Votes de l’amendement :
Una­ni­mi­té des orga­ni­sa­tions syn­di­cales POUR

Suite à l’intervention de la FNEC FP-FO, le minis­tère confirme que l’absence de pro­mo­tion à la classe excep­tion­nelle peut, elle, faire l’objet d’un recours gra­cieux, hié­rar­chique, voire contentieux. 

Amen­de­ment FO : main­tien des per­son­nels de l’ancien vivier 1 par­mi les promouvables

« A titre tran­si­toire, pour l’ensemble des corps, une atten­tion par­ti­cu­lière sera por­tée sur les dos­siers des per­son­nels pro­mou­vables au grade de la classe excep­tion­nelle au tableau d’avancement de l’année 2023 et pro­mou­vables en 2024, qui étaient éli­gibles au titre du pre­mier vivier (l’éligibilité à ce vivier « fonc­tions » était pré­ci­sée par les lignes direc­trices de ges­tion minis­té­rielles rela­tives aux pro­mo­tions publiées au BO spé­cial du 5 novembre 2020).
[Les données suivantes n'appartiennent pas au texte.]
-- ==== Sys2Proof/Machine/Solver.lean ====
section
/-! DEFINITION. Solver.lean: the solver (R246 to R272): packets and the delta gate, jobs in the tick, the release, lost lanes,
Graft. -/

namespace Sys2Proof.Machine

/-! ### Values (R248, R250) -/

/-- A list made n long, zeros beyond its end. -/
def fitLen (n : Nat) (l : List F32) : List F32 := (List.range n).map (fun i => nth l i)

/-- Words of the matrix. -/
def matLen (c : ProbCfg) : Nat := if c.sparse then c.nnz else c.n * c.m

/-- Words of b, or of q. -/
def vecLen (c : ProbCfg) : Nat := if c.op = 5 then c.m else c.n

/-- Words of the solution. -/
def outLen (c : ProbCfg) : Nat := if c.op = 3 then c.m else c.n

/-- The values that the image gives a problem. -/
def imageVals (c : ProbCfg) : ProbVals :=
  { mat := fitLen (matLen c) c.mat, b := fitLen (vecLen c) c.vecB,
    l := if c.op = 5 then fitLen c.m c.vecL else [], u := if c.op = 5 then fitLen c.m c.vecU else [], rho := c.rho }

/-- An entry of a dense matrix that the device reads. -/
def denseOk (c : ProbCfg) (i : Nat) : Bool :=
  let row := i / max 1 c.m
  let col := i % max 1 c.m
  match c.op with
  | 3 => true
  | 4 => if c.uplo then row ≤ col else col ≤ row
  | _ => col ≤ row

/-- A packet the device takes from a source (R257). -/
def packetOk (s : State) (src : Nat) (k : Packet) : Bool :=
  let c := probCfg s k.prob
  c.op != 0 && k.prob < 256 && (src != 3 || c.fww) &&
    (match k.tgt with
     | 0 => k.index < matLen c && (c.sparse || denseOk c k.index)
     | 1 => k.index < vecLen c
     | 2 => c.op == 5 && k.index < c.m
     | 3 => c.op == 5 && k.index < c.m
     | 4 => c.op == 5 && k.index == 0 && f32Lt 0 k.value
     | _ => false)

/-- Write one packet into values. -/
def applyPacket (k : Packet) (v : ProbVals) : ProbVals :=
  match k.tgt with
  | 0 => { v with mat := updAt v.mat k.index (fun _ => k.value) }
  | 1 => { v with b := updAt v.b k.index (fun _ => k.value) }
  | 2 => { v with l := updAt v.l k.index (fun _ => k.value) }
  | 3 => { v with u := updAt v.u k.index (fun _ => k.value) }
  | _ => { v with rho := k.value }

/-- A packet that ends the use of a kept factor (R255). -/
def endsFactor (k : Packet) (v : ProbVals) : Bool := k.tgt == 0 || (k.tgt == 4 && k.value != v.rho)

/-- A discarded packet: BAD and SOL_DELTA_BAD, at most once per tick (R257). -/
def badPacket (s : State) : State := eventOnce 0x0620 0 0 { s with sol := { s.sol with bad := true } }

/-- Packets of tick-locked flows, released at E0 (source 2 of R258). -/
def commitTl (ks : List Packet) (s : State) : State :=
  forAll ks (fun k s => if packetOk s 2 k then { s with sol := { s.sol with tlPk := s.sol.tlPk ++ [k] } } else badPacket s) s

/-- A packet of firmware (source 3 of R258). -/
def commitFw (k : Packet) (s : State) : State :=
  if packetOk s 3 k then { s with sol := { s.sol with fwPk := s.sol.fwPk ++ [k] } } else badPacket s

/-- DELTA_COMMIT (R257): DELTA0 holds bytes 0 to 3. -/
def deltaCommit (v : Word) (s : State) : State :=
  if !hasSolTrl s then absentAccess true s
  else
    let w := s.sol.delta0.toNat
    acked (commitFw { prob := w % 256, tgt := w / 256 % 256, index := w / 65536, value := v } s)

/-! ### Packets that the device forms (R268, R269) -/

/-- A packet of problem p. -/
def pkt (p tgt index : Nat) (v : F32) : Packet := { prob := p, tgt := tgt, index := index, value := v }

/-- The cap of R228 on the plan of group g, `k` ticks on at scale 1 (R268): for a joint segment from its own path; where a Cartesian path
will have its joints by then no rule says. [DESIGN CHOICE, log 10] -/
def capAhead (s : State) (g k : Nat) : F32 :=
  match (grpSt s g).active with
  | none => f32One
  | some r =>
    let later (r : RunSeg) : PathAt := pathAt s g { r with tau := r.tau + k * 35184372088832 }
    let p := later r
    let b := (grpSt s g).blend.map later
    if cartesian r.seg then Config.capAhead p k
    else
      let caps := (axesOf s g).filterMap (fun a =>
        let c := axisCfg s a
        let i := c.index
        let v := stretchRate r * jointRateAt p b i
        let q := axisVal p.inp i (pathS p) + (match b with | some b => axisVal b.inp i (pathS b) - nth b.inp.start i | none => 0)
        if c.endless || v == 0 then none
        else some (capSquare c.aamax (if 0 < v then c.vlimHi.toInt - q.toInt else q.toInt - c.vlimLo.toInt) v))
      match caps with
      | [] => f32One
      | x :: l => f32RootRat (l.foldl min x)

/-- The packets of a time-scaling problem (R268). -/
def scalePackets (s : State) (p : Nat) : List Packet :=
  let c := probCfg s p
  let g := c.group
  let sg := f32OfScale (grpSt s g).sigma
  let wt := f32Minus c.wt
  let q0 := f32Add (f32Mul (f32Mul 0xC0000000 c.wj) sg) wt
  let q1 := f32Add (f32Mul c.wj sg) wt
  let ovr := f32OfScale (grpSt s g).ovr
  let trl := f32OfScale (trlScale s g)
  [pkt p 1 0 q0, pkt p 1 1 q1] ++
    (List.range c.h).map (fun i => pkt p 3 i (f32Min (f32Min (f32Min f32One ovr) (capAhead s g (1 + i * c.d))) trl))

/-- q_i of R269: KC × (θ_i − θ_mid) / h², 0 for an endless joint. -/
def centring (s : State) (g : Nat) (kc : F32) (i : Nat) : F32 :=
  let j := nth (grpCfg s g).joints i
  match axisAt s g i with
  | none => 0
  | some a =>
    let x := axisCfg s a
    if x.endless then 0
    else
      let mid := posOf ((x.vlimLo.toInt + x.vlimHi.toInt) / 2)
      let h := f32Div (f32OfRat (((x.vlimHi.toInt - x.vlimLo.toInt : Int) : Rat) / 33554432)) j.scale
      f32Div (f32Mul kc (f32Sub (jointCoord j (axSt s a).ref) (jointCoord j mid))) (f32Mul h h)

/-- The packets of a redundancy problem (R269): the lower entries of P = I + WJ × JᵀJ row by row, then q. -/
def redundPackets (s : State) (p : Nat) : List Packet :=
  let c := probCfg s p
  let g := c.group
  let rows := taskRows (grpCfg s g).taskmask c.n (grpSt s g).jac
  let jtj (i j : Nat) : F32 := f32Dot (rows.map (fun r => nth r i)) (rows.map (fun r => nth r j))
  let lower := (List.range c.n).flatMap (fun i => (List.range (i + 1)).map (fun j => (i, j)))
  lower.map (fun q => pkt p 0 (q.1 * c.m + q.2) (f32Fma c.wj (jtj q.1 q.2) (if q.1 = q.2 then f32One else 0))) ++
    (List.range c.n).map (fun i => pkt p 1 i (centring s g c.wt i))

/-- Device-formed packets in problem order (source 1 of R258). -/
def devicePackets (s : State) : List Packet :=
  (List.range s.image.probs.length).flatMap (fun p =>
    let c := probCfg s p
    if c.op = 0 then [] else if c.use = 1 then scalePackets s p else if c.use = 2 then redundPackets s p else [])

/-! ### Lane groups (R246, R260, R265) -/

/-- The lanes of a group of LG lanes from a lane. -/
def laneBits (lane lg : Nat) : BitVec 16 := BitVec.ofNat 16 ((2 ^ lg - 1) * 2 ^ lane)

/-- Whether two problems share a lane group. -/
def sameLanes (s : State) (p q : Nat) : Bool :=
  (probSt s p).block == (probSt s q).block && (probSt s p).lane == (probSt s q).lane && (probCfg s p).lg == (probCfg s q).lg

/-- All lanes of problem p are in service. -/
def lanesLive (s : State) (p : Nat) : Bool :=
  let b := laneBits (probSt s p).lane (probCfg s p).lg
  (nth s.sol.live (probSt s p).block &&& b) == b

/-- Problems of the image. -/
def allProbs (s : State) : List Nat := (List.range s.image.probs.length).filter (fun p => (probCfg s p).op != 0)

/-- A lane group that problem p can move to: its lanes live, and no anytime problem of another number on them (R265). -/
def canMove (s : State) (p b lane : Nat) : Bool :=
  let m := laneBits lane (probCfg s p).lg
  b < solBlocks s.fuse.variant && !hasBit (regSt s .sol).quar b && (nth s.sol.live b &&& m) == m &&
    (allProbs s).all (fun q => q == p || !(probCfg s q).anytime || (probSt s q).block != b ||
      (laneBits (probSt s q).lane (probCfg s q).lg &&& m) == 0)

/-- The place that R265 chooses: the same block, then the others in order, the lowest lane. -/
def movePlace (s : State) (p : Nat) : Option (Nat × Nat) :=
  let b0 := (probSt s p).block
  let lg := max 1 (probCfg s p).lg
  let places := (b0 :: (List.range 4).filter (fun b => b != b0)).flatMap (fun b =>
    (List.range (16 / lg)).map (fun i => (b, i * lg)))
  places.find? (fun q => canMove s p q.1 q.2)

/-- At E0 the problems of each lane group that lost a lane move (R265). -/
def laneReassign (s : State) : State :=
  forAll ((allProbs s).filter (fun p => !lanesLive s p)) (fun p s =>
    match movePlace s p with
    | some q => onProb p (fun x => { x with block := q.1, lane := q.2, moved := true }) s
    | none => s) s

/-- A lost lane (R41): the jobs of its lane group end without a result. -/
def loseLane (b sl : Nat) (s : State) : State :=
  let s := { s with sol := { s.sol with live := updAt s.sol.live b (fun m => m &&& ~~~ bitOf 16 sl) } }
  forAll ((allProbs s).filter (fun p => (probSt s p).block == b && !lanesLive s p &&
      ((probSt s p).job == .running || (probSt s p).job == .waiting)))
    (fun p => onProb p (fun x => { x with job := .gone, laneFault := true })) s

/-- Start the first waiting job of the lane group of p: problems at home before moved ones, in ascending number. -/
def startNext (p : Nat) (s : State) : State :=
  let js := (allProbs s).filter (fun q => sameLanes s p q)
  if js.any (fun q => (probSt s q).job == .running) then s
  else
    let home := js.filter (fun q => !(probSt s q).moved)
    match (home ++ js.filter (fun q => (probSt s q).moved)).find? (fun q => (probSt s q).job == .waiting) with
    | some q => onProb q (fun x => { x with job := .running }) s
    | none => s

/-! ### The delta gate and dispatch (R258 to R260, R266) -/

/-- Packets that one gate applies. -/
def gateCap : Nat := 8192

/-- Apply packets to the pending copies. -/
def applyAll (ks : List Packet) (s : State) : State :=
  forAll ks (fun k => onProb k.prob (fun x => { x with
    factor := x.factor && !endsFactor k x.pend, pend := applyPacket k x.pend })) s

/-- CLR clears LOST and EN takes effect at the gate. -/
def gateControls (s : State) : State :=
  { s with sol := { s.sol with probs := s.sol.probs.map (fun x =>
      { x with en := x.enNext.getD x.en, enNext := none, lost := x.dead || (x.lost && !x.clr), clr := false }) } }

/-- The excess over the gate's room: LOST, OVF, SOL_DELTA_LOST (R259). -/
def loseExcess (ks : List Packet) (s : State) : State :=
  match ks with
  | [] => s
  | _ => event 0x0621 0
      (forAll ks (fun k => onProb k.prob (fun x => { x with lost := true })) { s with sol := { s.sol with ovf := true } })

/-- The gate itself: packets in the order of R258, and every pending value into the working copy. -/
def gateCopy (s : State) : State :=
  let dev := devicePackets s
  let rest := s.sol.tlPk ++ s.sol.fwPk
  let room := gateCap - dev.length
  let s := loseExcess (rest.drop room) (gateControls s)
  let s := applyAll (dev ++ rest.take room) s
  { s with sol := { s.sol with
      applied := min 0xFFFF (dev ++ rest.take room).length, tlPk := [], fwPk := [],
      probs := s.sol.probs.map (fun x => { x with work := x.pend }) } }

/-- The job of problem p is due in this tick (R260). -/
def jobDue (s : State) (p : Nat) : Bool :=
  let c := probCfg s p
  let per := max 1 c.period
  (probSt s p).en && (s.time.tickno + per - c.phase % per) % per == 0

/-- Bounds that cross or are NaN (R253). -/
def boundsBad (v : ProbVals) : Bool :=
  (v.l ++ v.u).any f32IsNaN || (v.l.zip v.u).any (fun q => f32Lt q.2 q.1)

/-- The warm start that a job takes from a problem: z and y, or x and the active set. From a problem of the other mode only the
solution can be taken: y is 0, and the active set is the bounds that x touches. [DESIGN CHOICE, log 12] -/
def crossSeed (c src : ProbCfg) (v : ProbVals) (z y : List F32) : List F32 × List F32 :=
  if c.anytime = src.anytime then (z, y)
  else if c.anytime then (z, (List.range c.m).map (fun i =>
    if nth z i = nth v.l i then f32Minus f32One else if nth z i = nth v.u i then f32One else 0))
  else (z, List.replicate c.m 0)

/-- The warm start of a job (R266): seeded, cold, or cold with a mismatch. -/
def graftStep (p : Nat) (s : State) : State :=
  let c := probCfg s p
  if c.op != 5 || !c.graft then s
  else
    match (probSt s c.gsrc).warm with
    | none => s
    | some (h, z, y) =>
      if h == c.shash then onProb p (fun x => { x with seed := some (crossSeed c (probCfg s c.gsrc) x.work z y) }) s
      else event 0x0610 p (onProb p (fun x => { x with gmiscnt := satAdd 0xFFFF x.gmiscnt 1 }) s)

/-- Dispatch the job of problem p (R253, R260). -/
def dispatchJob (p : Nat) (s : State) : State :=
  let c := probCfg s p
  let s := onProb p (fun x => { x with
    due := true, job := .none, laneFault := false, pruned := false, seed := none, out := {},
    tick := s.time.tickno % 65536 }) s
  if s.sol.unitLost || (probSt s p).lost then s
  else if !lanesLive s p then onProb p (fun x => { x with job := .gone, laneFault := true }) s
  else if c.op = 5 && boundsBad (probSt s p).work then
    event 0x0603 p (onProb p (fun x => { x with
      job := .done, out := { x := List.replicate c.m f32NaN, bounds := true } }) s)
  else graftStep p (onProb p (fun x => { x with job := .waiting }) s)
Les per­son­nels qui étaient pro­mou­vables au grade de la classe excep­tion­nelle au tableau d’avancement de l’année 2023 doivent res­ter pro­mou­vables au grade de la classe excep­tion­nelle au tableau d’avancement des années suivantes. »

Moti­va­tion : La sup­pres­sion du vivier 1, déci­dée uni­la­té­ra­le­ment sans délai ni aver­tis­se­ment préa­lable, va être pré­ju­di­ciable à de nom­breux per­son­nels. Cela concerne notam­ment tous les per­son­nels qui rem­plissent d’ores et déjà les condi­tions d’éligibilité au vivier 1. Cer­tains ne sont pas encore pro­mou­vables et vont perdre de nom­breuses années avant de pou­voir le deve­nir, ce qui consti­tue sans aucun doute une injus­tice pour ces per­son­nels. D’autres étaient pro­mou­vables au grade de la classe excep­tion­nelle au tableau d’avancement de l’année 2023 et risquent de ne plus être pro­mou­vables au grade de la classe excep­tion­nelle au tableau d’avancement de l’année 2024. Cette perte de pro­mou­va­bi­li­té consti­tue­rait un fait sans pré­cé­dent. Cet amen­de­ment vise, a mini­ma, à empê­cher cette der­nière injustice.

Le minis­tère n’a pas inté­gré cet amen­de­ment qui, lui aus­si, n’a pas été sou­te­nu par cer­taines autres organisations.

Votes de l’amendement :

UNSA – FO – CFDT : POUR

FSU : CONTRE 

SNALC – SUD : ABSTENTION

CGT : ne prend pas part au vote

Votes du texte :

VOTE UNANIME DES ORGANSATIONS SYNDICALES CONTRE

En rai­son de ce vote défa­vo­rable una­nime, un nou­veau CSA sera convo­qué sur ce même point le 21 novembre 2023. 

Compte tenu de la lon­gueur des débats sur ce point, les deux autres points pré­vus sont éga­le­ment repor­tés à ce pro­chain CSA.